(699.16) Bioengineered miR-34a targets MPV17L2 to control cancer cell mitochondrial functions

Monday, April 4, 2022

10:00 AM – 12:00 PM

Location: Exhibit/Poster Hall A-B - Pennsylvania Convention Center

Poster Board Number: B129

Meijuan Tu (UCDAVIS), Wanrong Yi (UCDAVIS), Ai-Xi Yu ( Zhongnan Hospital of Wuhan University), Jun Lin ( Zhongnan Hospital of Wuhan University), Ai-Ming Yu (UCDAVIS)

Presenting Author(s)

Meijuan Tu, PhD

Presenting Author
UCDAVIS
SACRAMENTO, California

MicroRNAs (miRNA or miR) are small noncoding RNAs derived from the genome to control posttranscriptional gene expression critical for various cellular processes. Recently we have invented a novel platform technology that offers high-yield production of humanized, bioengineered miRNA agents (hBERAs) for research and development. This study is aimed to produce and utilize a novel biologic miR-34a-5p (or miR-34a) molecule, namely hBERA/miR-34a, to delineate the role of miR-34a-5p in the regulation of mitochondrial functions in carcinoma cells. Bioengineered hBERA/miR-34a was selectively processed to target miR-34a-5p in human osteosarcoma and lung cancer cells. The mitochondrial inner membrane protein MPV17 like 2 (MPV17L2) was identified and validated as a new direct target for miR-34a-5p. Furthermore, we demonstrated that miR-34a-5p-controlled MPV17L2 protein downregulation significantly inhibited respiratory chain complex I assembly and activities as well as intracellular ATP levels. Consequently, biologic miR-34a-5p treatment sharply reduced cancer cell mitochondrial respiration, increased oxidative stress, and elevated apoptotic cell death. These results demonstrate an important role of miR-34a-5p-MPV17L2 pathway in the control of mitochondrial functions in carcinoma cells and support the utility of novel bioengineered miRNA molecules for functional studies.
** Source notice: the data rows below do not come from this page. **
/-- R354, R355, R363, R364: a data command holds while its slot is busy, then reads its records; with a refused record or a refusal of its own it traps; else it
fills its slot with its word, its records and its element count, busy when there are elements, starting at the saved element unless the slot is done; the collective
that completes a match whose members differ raises coll_mismatch in each of them. -/
def EngineWordsFillTheirSlot : Prop :=
  ∀ x ∈ engineWords, ∀ (w : SWord) (s : State) (t : Task), s.owner s.focus.page = some t → s.fpage.phase = .ready → standsAt (x.1 w) s →
    let p := s.focus.page
    let n := fld w.mod 2 0
    let e := s.fpage.eslot n
    (e.busy = true → exec (x.1 w) s = .next s)
    ∧ (∀ d va, e.busy = false → s.engRecs t (engRegs x.2 w) = .error (d, va) → exec (x.1 w) s = .next (deniedAt s t d va))
    ∧ ∀ rs lat s1, e.busy = false → s.engRecs t (engRegs x.2 w) = .ok (rs, lat, s1) →
      (∀ cls code, s1.engRefuse t x.2 w e rs = some (cls, code) → exec (x.1 w) s = .next (s.seqTrap p cls code))
      ∧ (s1.engRefuse t x.2 w e rs = none → ∃ (y : Slot) (s2 : State),
          y.word = s.fpage.word ∧ y.recs = rs ∧ y.total = engCount x.2 rs ∧ y.busy = decide (0 < engCount x.2 rs) ∧ y.done = false ∧ y.held = false
          ∧ y.cancelled = false ∧ y.op.toNat = x.2 ∧ y.elem = BitVec.ofNat 48 (if e.done then 0 else e.elem.toNat) ∧ y.csticky = e.csticky
          ∧ y.order = s.fpage.orders ∧ y.coll = t.collCount s.fpage.rp n ∧ y.due = s.cycle + lat + Config.latL2Far ∧ (x.2 = 0x73 → y.fill = s.fpage.xr w.xb)
          ∧ (if x.2 = 0x75 then (y.ctr, s2) = s1.takeCounter t (fld w.imm 11 0) (w.mod.getLsbD 3) else s2 = s1)
          ∧ (let s3 := s2.modPage p fun pg =>
               { pg.setSlot n y with
                 orders := pg.orders + 1 }
             let s4 :=
               if x.2 = 0x75 then s3.modTask t.tid fun t => { t with nonIdem := true }
               else if x.2 = 0x74 then s3.modTask t.tid fun t => { t with colls := t.colls ++ [⟨s.fpage.rp, n, y.coll, y.collKey, y.pat 0, []⟩] }
               else s3
             let differ := x.2 = 0x74 ∧ collDiffers (s4.collSet t s.fpage.rp n y.coll) = true
             let s5 := if differ then s4.collFail t s.fpage.rp n y.coll true else s4
             Awaits (exec (x.1 w) s) (if engCount x.2 rs = 0 then s5.engDone t p n else s5) (max 3 lat) none))

end Sys2Proof.Claims

namespace Sys2Proof.Claims

/-- R363, R355: EQRY reads a slot's eprog; EWAIT holds while a slot of its mask is busy; ECANCEL stops the busy slots of its mask, marks them cancelled and, with
reset, sets their element to 0. -/
def EngineQueriesAndCancels : Prop :=
  ∀ (w : SWord) (s : State), s.fpage.phase = .ready →
    Completes (exec (.sEqry w) s) s (fun pg => pg.setX w.xd (pg.eslot (fld w.mod 2 0)).eprog)
    ∧ ((∃ n < 8, w.imm.getLsbD n = true ∧ (s.fpage.eslot n).busy = true) → exec (.sEwait w) s = .next s)
    ∧ ((∀ n < 8, w.imm.getLsbD n = true → (s.fpage.eslot n).busy = false) → Completes (exec (.sEwait w) s) s id)
    ∧ Completes (exec (.sEcancel w) s) s (fun pg =>
        { pg with
          slots := pg.slots.zipIdx.map fun (e, n) =>
            if w.imm.getLsbD n = true ∧ e.busy = true then
              { e with busy := false, held := false, cancelled := true, elem := if w.mod.getLsbD 0 then 0 else e.elem }
            else e })

end Sys2Proof.Claims

/-- Engine commands, queries, waits and cancels (R354, R355, R363). Model's choices it rests on: notes/assumptions 4, 35, 36 (latencies; csticky; order of the records). -/
def Obligations.EngineWordsDriveTheirSlots : Prop := EngineWordsFillTheirSlot ∧ EngineQueriesAndCancels

namespace Sys2Proof.Claims

/-! ## Memory class, ports, engines and boundaries -/

/-- The new value of an immediate atomic from the old one, for its width in bytes (R332). -/
def atomicWords : List ((SWord → Instr) × (SWord → State → Nat → Nat)) :=
  [(.sXaadd, fun w s old => old + (s.fpage.xr w.xb).toNat),
   (.sXacas, fun w s old => if old = (s.fpage.xr w.xb).toNat % 2 ^ (8 * widthOf w) then (s.fpage.xr w.xd).toNat else old),
   (.sXaswp, fun w s _ => (s.fpage.xr w.xb).toNat)]

/-- The pieces of the cells that a CELLINIT writes. -/
def cellPlaces (s : State) (t : Task) (a : W64) (n : Nat) : List (Loc × Nat × Option PotE) :=
  (List.range n).flatMap fun i => match s.taskPlaces t (s.who t s.focus.page) .write true (a + BitVec.ofNat 64 (16 * i)) 16 with
    | .ok ps => ps
    | .error _ => []

/-- The lines of a CFILL read by one core after another: the latest latency and what each core's constant cache gets (R336). -/
def fillAll (s : State) (t : Task) (w : SWord) (cores : List Nat) : Option (Nat × List (Nat × List Byte) × State) :=
  cores.foldl (fun (acc : Option (Nat × List (Nat × List Byte) × State)) c => acc.bind fun x =>
    match x.2.2.cfillRead t s.focus.page c (s.fpage.xr w.xa) 0 (fld w.imm 13 7 + 1) with
    | .ok (bs, lat, s1) => some (max x.1 lat, x.2.1 ++ [(c, bs)], s1)
    | .error _ => none) (some (0, [], s))

end Sys2Proof.Claims

namespace Sys2Proof.Claims

/-- R332, R333, R321: an immediate atomic reads the committed value of its place, commits the new value cut to its width at once, makes the superstep not
idempotent and holds until the old value returns for xd; while its change waits for a snapshot (R315) it holds with no effect of its own; a refused access traps
and changes no byte. -/
def AtomicsExchangeCommittedValues : Prop :=
  ∀ x ∈ atomicWords, ∀ (w : SWord) (s : State) (t : Task), s.owner s.focus.page = some t → s.fpage.phase = .ready → t.dual = none →
    let who := s.who t s.focus.page
    let va := s.fpage.xr w.xa + w.imm.signExtend 64
    let n := widthOf w
    (∀ l m e rest, s.atomicAccess t who va n = .ok ((l, m, e) :: rest) →
      let old := leNat (s.committedLoc l n)
      let new := leBytes n (x.2 w s old % 2 ^ (8 * n))
      let r := s.touchL2 who va ((l, m, e) :: rest)
      (s.changeHeld t.part l new = none →
        Awaits (exec (x.1 w) s) ((r.1.commitLoc t.part l new).modTask t.tid fun t => { t with nonIdem := true }) r.2 (some (w.xd, BitVec.ofNat 64 old)))
      ∧ ∀ s1, s.changeHeld t.part l new = some s1 → exec (x.1 w) s = .next s1)
    ∧ ∀ e, s.atomicAccess t who va n = .error e → exec (x.1 w) s = .next (deniedAt s t e va)

end Sys2Proof.Claims

namespace Sys2Proof.Claims

/-- R334, R335, R304: CELLINIT checks all its cells first and then holds until each is written as a new cell of its scale; without a sector it raises
version_overflow; XCELL reads one cell into xd as its f32 value with its sticky bits, as its integer part saturated, or as its scale; a refused access traps. -/
def CellWordsInitializeAndRead : Prop :=
  ∀ (w : SWord) (s : State) (t : Task), s.owner s.focus.page = some t → s.fpage.phase = .ready →
    let a := s.fpage.xr w.xa
    let n := fld w.mod 8 0 + 1
    let who := s.who t s.focus.page
    let access := fun i => s.elemAccess t who .write true (a + BitVec.ofNat 64 (16 * i)) 16 16 none (some { cls := 3, code := 4 })
    let ps := cellPlaces s t a n
    let sectors := s.takeSectors t (ps.flatMap fun x => sectorsOf t (seqOwns s x.1) [x])
    ((∀ i < n, ∃ ps, access i = .ok ps) →
      (∀ s1, sectors = some s1 →
        Lands (exec (.sCellinit w) s) (s1.noteWalks who a (16 * n)).1
          ((s1.noteWalks who a (16 * n)).2 + max (s.acceptLat t s.focus.page 0 a ps) Config.latL2Near + (n + 7) / 8)
          (.write (ps.map fun x => (x.1, x.2.1)) (List.replicate n (leBytes 16 (fld w.imm 12 0 * 2 ^ 112))).flatten))
      ∧ (sectors = none → exec (.sCellinit w) s = .next (deniedAt (s.countVofl t.part) t { cls := 2, code := 6 } a)))
    ∧ (∀ i < n, ∀ e, access i = .error e → (∀ j < i, ∃ ps, access j = .ok ps) →
        exec (.sCellinit w) s = .next (deniedAt s t e (a + BitVec.ofNat 64 (16 * i))))
    ∧ (∀ e, readCheck s t a 16 = .error e → exec (.sXcell w) s = .next (deniedAt s t e a))
    ∧ ∀ ps, readCheck s t a 16 = .ok ps →
        let r := seqRead s t a ps
        let c : BitVec 128 := BitVec.ofNat 128 (leNat r.2.2)
        Awaits (exec (.sXcell w) s) r.1 (max 3 r.2.1) (some (w.xd,
          if fld w.imm 1 0 = 0 then cellRead c
          else if fld w.imm 1 0 = 1 then BitVec.ofInt 64 (max (-(2 : Int) ^ 63) (min ((2 : Int) ^ 63 - 1) (c.extractLsb' 0 112).toInt))
          else (c.extractLsb' 112 13).signExtend 64))

end Sys2Proof.Claims

/-- Immediate atomics, cells and their initialization (R332 to R335). Model's choices it rests on: notes/assumptions 4, 73 (latencies; places of the sticky bits). -/
def Obligations.AtomicsAndCellsActOnCommittedValues : Prop := AtomicsExchangeCommittedValues ∧ CellWordsInitializeAndRead

namespace Sys2Proof.Claims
Support or Funding Information

A-M Yu is supported by the National Cancer Institute (grant No. R01CA225958) and National Institute of General Medical Sciences (R35GM140835), National Institutes of Health. A-X Yu and J Lin are supported by Hubei Province Scientific and Technological Innovation Key Project (2019ACA136, China). W-R Yi is supported by the Fundamental Research Funds for the Central Universities (2042020kf0139). The authors also appreciate the access to the Molecular Pharmacology Shared Resources funded by the UC Davis Comprehensive Cancer Center Support Grant awarded by the National Cancer Institute (P30CA093373).